/-- The ranges of a record on the capacity ports, as DAs. -/
def capacityRanges (r : PitchRecord) : List (Nat × Nat) :=
  (r.capacity.zipIdx.filter fun x => decide (x.1.2 ≠ 0)).map fun x => (portBase x.2 + x.1.1 * 2 ^ 30, x.1.2 * 2 ^ 30)

/-- Two lists of ranges meet. -/
def rangesMeet (a b : List (Nat × Nat)) : Bool := a.any fun x => b.any fun y => overlaps x.1 x.2 y.1 y.2

/-- A golden copy lies on an accepted expander (R371). -/
def goldenOk (s : State) (c : Configuration) (g : RegionEntry) : Bool :=
  let q := (g.golden - portBase 0) / 0x20000000000
  decide (portBase 0 ≤ g.golden ∧ q < 8 ∧ g.golden + g.length ≤ portBase q + portGib s c q * 2 ^ 30)

/-- The shares of a record (check 10). -/
def sharesOk (r : PitchRecord) : Bool := r.shares.all fun x => if r.sealed then decide (1 ≤ x) else decide (x = 0)

/-- The sum of the sealed shares of a resource. -/
def shareSum (rs : List PitchRecord) (k : Nat) : Nat := ((rs.filter (·.sealed)).map fun r => r.shares.getD k 0).sum

/-- Check 11 of a record alone. -/
def groupOk (c : Configuration) (r : PitchRecord) : Bool :=
  r.profile.blocksOk && decide (r.profile.layers = r.group.layers) && decide (r.group.members[r.group.groupPosition]? = some c.deviceId)

/-- The session numbers of a record (check 9). -/
def sessionNumbers (r : PitchRecord) : List Nat := r.sessions.map (·.session)

/-- The session numbers of a record differ from each other and from the management session's (check 9). -/
def ownSessionsOk (c : Configuration) (r : PitchRecord) : Bool :=
  distinctBy id (sessionNumbers r ++ (c.management.map (·.session)).toList)

/-- Two records have a session number in common (check 9). -/
def sessionsMeet (a b : PitchRecord) : Bool := (sessionNumbers a).any fun n => (sessionNumbers b).contains n

/-- The first check of R373 that fails. -/
def checkConfiguration (s : State) (c : Configuration) : Option CheckFailure :=
  let rs := c.pitches
  firstFailure [
    moduleCheck 1 c.reservedZero,
    eachRecord 1 rs (·.reservedZero),
    pairRecords 1 rs fun a b => decide (a.pitch = b.pitch),
    eachRecord 2 rs fun r => decide (r.spares < r.width * r.height) && s.boot.fencedLogical.all fun x => (relInRect r x).isNone,
    pairRecords 3 rs rectsMeet,
    moduleCheck 4 (c.regions.all fun g => decide (g.hbm + g.length ≤ s.mem.n * 2 ^ 30)),
    eachRecord 4 rs fun r => decide (r.hbmBase + r.hbmSize ≤ s.mem.n),
    pairRecords 4 rs fun a b => rangesMeet [quotaRange a] [quotaRange b],
    eachRecord 4 rs fun r => !rangesMeet [quotaRange r] (c.regions.map fun g => (g.hbm, g.length)),
    moduleCheck 4 (firstPair (fun a b : RegionEntry => overlaps a.hbm a.length b.hbm b.length) c.regions).isNone,
    moduleCheck 5 ((List.range 8).all fun k => decide ((rs.map fun r => r.larder.getD k 0).sum ≤ 8704)),
    eachRecord 6 rs fun r => r.capacity.zipIdx.all fun x => decide (x.1.2 = 0) || decide (x.1.1 + x.1.2 ≤ portGib s c x.2),
    moduleCheck 6 (c.regions.all (goldenOk s c)),
    pairRecords 6 rs fun a b => rangesMeet (capacityRanges a) (capacityRanges b),
    eachRecord 6 rs fun r => !rangesMeet (capacityRanges r) (c.regions.map fun g => (g.golden, g.length)),
    moduleCheck 6 (firstPair (fun a b : RegionEntry => overlaps a.golden a.length b.golden b.length) c.regions).isNone,
    eachRecord 7 rs fun r => decide (r.seqFirst + r.seqCount ≤ 65536 ∧ r.syncFirst + r.syncCount ≤ 65536),
    pairRecords 7 rs fun a b => overlaps a.seqFirst a.seqCount b.seqFirst b.seqCount || overlaps a.syncFirst a.syncCount b.syncFirst b.syncCount,
    pairRecords 8 rs fun a b => decide (a.hash &&& b.hash ≠ 0),
    eachRecord 9 rs (ownSessionsOk c),
    pairRecords 9 rs sessionsMeet,
    eachRecord 9 rs fun r => decide (r.parkKind ≠ 2) || r.sessions.any fun e => decide (e.session = r.parkSession),
    eachRecord 10 rs sharesOk,
    moduleCheck 10 ((List.range 7).all fun k => decide (shareSum rs k ≤ 1000)),
    eachRecord 11 rs (groupOk c),
    pairRecords 11 rs fun a b => decide (a.group.pitchGroup = b.group.pitchGroup),
    eachRecord 12 rs fun r => (List.range 16).all fun k => !bitOf r.regions k || c.regions.any fun g => decide (g.region = k),
    eachRecord 13 rs fun r => r.keys.isSome,
    moduleCheck 13 c.managementKeysOk]

end Sys2Proof.Machine
end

━━━

§ Exercise
Going through the data above, return each line with the word "isNone".

§ Response to this exercise
    eachRecord 2 rs fun r => decide (r.spares < r.width * r.height) && s.boot.fencedLogical.all fun x => (relInRect r x).isNone,
    moduleCheck 4 (firstPair (fun a b : RegionEntry => overlaps a.hbm a.length b.hbm b.length) c.regions).isNone,
    moduleCheck 6 (firstPair (fun a b : RegionEntry => overlaps a.golden a.length b.golden b.length) c.regions).isNone,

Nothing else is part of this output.